TG

BIOL-1010 Water

General Info

  • Water Contributes to support life

  • Cells are 70-95% H20 (Water)

  • Water covers around 3/4 of the earth

  • Exists as solid, liquid, and gas (all states)

  • Outstanding Chemical Property: ability to form Hydrogen Bonds

Adhesion/Cohesion

Adhesion: water molecule’s ability to stick to OTHER surfaces (not itself)

Cohesion: individual water molecule’s ability to stick to other water molecules through hydrogen bonding

Surface Tension: is a measure of how hard it is to break the surface of a liquid (related to cohesion)

Why water has a high specific heat

  • A large mount of energy is required to change the temperature of water

  • Water retains heat and slowly releases it

  • Oceans keep the Earth at a relatively constant temperature

  • Heat of vaporization is the heat a liquid must absorb to be converted to gas

  • As water evaporated, heat is removed and the surface cools (evaporative cooling)

  • ^ helps stabilize internal temperatures in organisms

Why Life Depends on Water

Solid water is less dense than liquid water.

  • Bodies of water freeze from the top down

  • If ice sank, all bodies of water would eventually freeze solid making life impossible on earth.

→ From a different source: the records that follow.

-- ==== Sys2Proof/Machine/Flags.lean ====
section
/-! DEFINITION. STATUS: the status codes (60_exceptions.md R240) and the word the host reads (10_state.md R24). The
engine has no other flags (R48). -/

namespace Sys2Proof.Machine

/-- The status codes (R240). -/
inductive StatusCode where
  | success | fileCorrupt | notSupported | insufficientBuffer | fileEncrypted | illegalCommand | internalError
  deriving DecidableEq, Repr

/-- The 4-bit CODE of a status (R240). -/
def StatusCode.bits : StatusCode → BitVec 4
  | .success => 0
  | .fileCorrupt => 1
  | .notSupported => 2
  | .insufficientBuffer => 3
  | .fileEncrypted => 4
  | .illegalCommand => 5
  | .internalError => 6

/-- A flag as a u32. -/
def bit (b : Bool) : Word := if b then 1 else 0

/-- `BUSY | (DONE << 1) | (FATAL << 2) | (CODE << 4)`, the other bits 0 (R95, R222). -/
def Engine.statusWord (e : Engine) : Word :=
  bit e.busy ||| (bit e.done <<< 1) ||| (bit e.fatal <<< 2) ||| (e.code.zeroExtend 32 <<< 4)

end Sys2Proof.Machine
end

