-- ==== Sys2Proof/Laws/Commands.lean ====
section
/-! SUPPORT. The laws of the commands' shared operations: the key store's scan, the capacity checks, the copy, the dispatch
of a command and of a header byte, what a reset leaves of an abandoned command's output. -/

namespace Sys2Proof.Machine

/-! ### The key store and the IV mixer -/

theorem execLookup_found {s : State} {k} (h : lookupKey s.cfg.keyTable s.eng.keyId = some k) :
    execLookup s = .next (s.modEng fun e => { e with key := k, hit := true }) := by
  unfold execLookup; rw [h]

theorem execLookup_notFound {s : State} (h : lookupKey s.cfg.keyTable s.eng.keyId = none) :
    execLookup s = .next (s.modEng fun e => { e with hit := false }) := by
  unfold execLookup; rw [h]

/-- Entries before the sentinel that do not match are passed over (R122). -/
theorem scanKeys_before (before rest : List KeyEntry) (k : DWord) (h : ∀ o ∈ before, o.keyId ≠ 0 ∧ o.keyId ≠ k) : scanKeys (before ++ rest) k = scanKeys rest k := by
  induction before with
  | nil => rfl
  | cons o os ih =>
    have := h o (List.mem_cons_self ..)
    simp only [List.cons_append, scanKeys, this.1, this.2, if_false]
    exact ih fun p hp => h p (List.mem_cons_of_mem _ hp)

theorem mixIv_get (iv : Vector Byte 8) (fi : Word) (i : Nat) (h : i < 8) : (mixIv iv fi)[i] = if i < 4 then iv[i] ^^^ byteOf i fi else iv[i] := by
  simp [mixIv]

/-! ### The capacity checks -/

theorem copyCap_long {s : State} (h : s.cap + 1 < s.n) : copyCap s = raiseStatus .insufficientBuffer s := if_pos h

theorem copyCap_fits {s : State} (h : s.n ≤ s.cap + 1) (hc : contractBroken s.n s = none) :
    copyCap s = .next (s.modEng fun e => { e with phase := .copy }) := by
  unfold copyCap; rw [if_neg (Nat.not_lt.2 h), checkContract_ok hc]

theorem copyCap_broken {s : State} {v : Violation} (h : s.n ≤ s.cap + 1) (hc : contractBroken s.n s = some v) :
    copyCap s = .fault (.hostContract v) := by
  unfold copyCap; rw [if_neg (Nat.not_lt.2 h), checkContract_broken hc]

theorem decryptCap_long {s : State} (h : s.cap < s.plen) : decryptCap s = raiseStatus .insufficientBuffer s := if_pos h

theorem decryptCap_fits {s : State} (h : s.plen ≤ s.cap) : decryptCap s = .next (s.modEng fun e => { e with phase := .lookup }) :=
  if_neg (Nat.not_lt.2 h)

/-! ### The copy -/

/-- Everything the copy does (R217). -/
theorem copyBytes_spec (m : Nat) (s : State) (hwf : s.mem.Wf) :
    s.SameAround (copyBytes m s) ∧ (copyBytes m s).eng = s.eng ∧ (copyBytes m s).mem.Wf ∧
    (∀ a, (∀ i, i < m → a ≠ s.outAt i) → (copyBytes m s).mem.read a = s.mem.read a) ∧
    ((∀ i j, i < m → j < m → i ≠ j → s.outAt i ≠ s.outAt j) →
     (∀ i j, i < m → j < m → s.cfg.addr s.eng.inAddr i ≠ s.outAt j) →
     ∀ i, i < m → (copyBytes m s).mem.read (s.outAt i) = s.inByte i) := by
  induction m with
  | zero => exact ⟨⟨rfl, rfl, rfl, rfl, rfl, rfl, rfl⟩, rfl, hwf, fun _ _ => rfl, fun _ _ i h => absurd h (by omega)⟩
  | succ m ih =>
    obtain ⟨ar, en, w, fr, val⟩ := ih
    have e : copyBytes (m + 1) s = (copyBytes m s).outByte m ((copyBytes m s).inByte m) := rfl
    rw [e]
    generalize copyBytes m s = t at *
    have oa : ∀ i, t.outAt i = s.outAt i := fun i => by unfold State.outAt; rw [ar.1, en]
    refine ⟨ar, en, w.write _ _, ?_, ?_⟩
    · intro a ha
      show (t.mem.write _ _).read a = _
      rw [Memory.read_write_ne w _ (by rw [oa]; exact ha m (by omega))]
      exact fr a fun i hi => ha i (by omega)
    · intro hinj hdis i hi
      show (t.mem.write _ _).read _ = _
      by_cases him : i = m
      · subst him
        rw [← oa, Memory.read_write_self w]
        unfold State.inByte
        rw [ar.1, en]
        exact fr _ fun j hj => hdis i j (by omega) (by omega)
      · rw [Memory.read_write_ne w _ (by rw [oa]; exact hinj i m hi (by omega) him)]
        exact val (fun i j hi hj => hinj i j (by omega) (by omega)) (fun i j hi hj => hdis i j (by omega) (by omega)) i (by omega)

/-! ### DECRYPT -/

/-- DECRYPT as one chain of phases (R40). -/
theorem execDecrypt_eq (s : State) :
    execDecrypt s =
      andThen (inPhase .idle decryptStart s) fun s => andThen (inPhase .parse parsePhase s) fun s =>
      andThen (inPhase .checkCap decryptCap s) fun s =>
      andThen (inPhase .lookup (fun s => andThen (execLookup s) afterLookup) s) fun s =>
      andThen (inPhase .derive (fun s => andThen (execDeriveIv s) afterDerive) s) fun s =>
      andThen (inPhase .setup setupPhase s) fun s => inPhase .stream (fun s => andThen (execXorStream s) afterStream) s := by
  simp only [execDecrypt, decryptToSetup, andThen_assoc]

/-! ### Dispatch -/

/-- The command the captured opcode selects is the meaning of the decoded opcode. -/
theorem runCommand_eq (s : State) : runCommand s = exec (decodeCmd s.eng.op) s := by
  unfold runCommand decodeCmd
  split
  · rfl
  split <;> rfl

/-- A decoded header byte means what its field says. -/
theorem exec_decodeHeaderByte (f : FrameField) (b : Byte) (s : State) : exec (decodeHeaderByte f b) s = headerByte f b s := by
  unfold decodeHeaderByte headerByte
  cases f <;> simp only <;> split <;> try rfl
  all_goals split <;> rfl

/-! ### The host -/

theorem hostAddress_ok {a f} {s : State} (h : a < 2 ^ s.cfg.addrW) (h2 : s.cfg.onDevice a 1 = false) : hostAddress a f s = f s := by
  unfold hostAddress Config.size; rw [if_neg (by omega), if_neg (by simp [h2])]

/-- Each byte of an abandoned output is its old or its would-be value (R271). -/
theorem drawBytes_spec (base : Word) (new : Memory) (k : Nat) (s : State) (hwf : s.mem.Wf) :
    (drawBytes base new k s) = { s with mem := (drawBytes base new k s).mem, draws := (drawBytes base new k s).draws } ∧ (drawBytes base new k s).mem.Wf ∧
    ∀ a, (drawBytes base new k s).mem.read a = s.mem.read a ∨ ((∃ j, j < k ∧ a = s.cfg.addr base j) ∧ (drawBytes base new k s).mem.read a = new.read a) := by
  induction k with
  | zero => exact ⟨rfl, hwf, fun a => .inl rfl⟩
  | succ k ih =>
    obtain ⟨e, w, h⟩ := ih
    have e1 : drawBytes base new (k+1) s = { drawBytes base new k s with
      mem := (drawBytes base new k s).mem.write ((drawBytes base new k s).cfg.addr base k) (pick (Config.freeBit (drawBytes base new k s).draws) ((drawBytes base new k s).mem.read ((drawBytes base new k s).cfg.addr base k)) (new.read ((drawBytes base new k s).cfg.addr base k)))
      draws := (drawBytes base new k s).draws + 1 } := rfl
    have ec : (drawBytes base new k s).cfg = s.cfg := by rw [e]
    rw [ec] at e1
    generalize drawBytes base new k s = t at *
    rw [e1]
    refine ⟨?_, w.write _ _, fun a => ?_⟩
    · cases t; simp only [State.mk.injEq, true_and] at e ⊢; tauto
    · show (Memory.write _ _ _).read a = _ ∨ (_ ∧ (Memory.write _ _ _).read a = _)
      rw [Memory.read_write w]
      by_cases ha : a = s.cfg.addr base k
      · rw [if_pos ha, ← ha]
        unfold pick
        split
        · exact .inr ⟨⟨k, by omega, ha⟩, rfl⟩
        · rcases h a with h | ⟨⟨j, hj, hja⟩, h⟩
          · exact .inl h
          · exact .inr ⟨⟨j, by omega, hja⟩, h⟩
      · rw [if_neg ha]
        rcases h a with h | ⟨⟨j, hj, hja⟩, h⟩
        · exact .inl h
        · exact .inr ⟨⟨j, by omega, hja⟩, h⟩

end Sys2Proof.Machine
end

  • Ice (Hydrogen bonds are stable)

  • Water (not stable; break and reform)

  • Water is the universal solvent

    • Dissolves polar molecules & ions

    • dissolved ions surrounded by hydration shells

  • Water organizes nonpolar molecules

    • Hydrophilic “water-loving” - polar

    • Hydrophobic “water-fearing” - nonpolar

    • Water causes hydrophobic molecules to aggregate or assuming specific shapes

  • Water can form ions even though it is a covalent molecule

    • Hydronium (H^+)

    • Hydroxide (OH^-)

    • water is a rule breaker

Vocabulary

Solution: homogenous mixture of substances (no longer see the separate pieces once mixed)

Solvent: dissolving agent of a solution

Solute: substance that is dissolved

Aqueous Solution: water is the solvent

Polar and nonpolar solutions do not mix.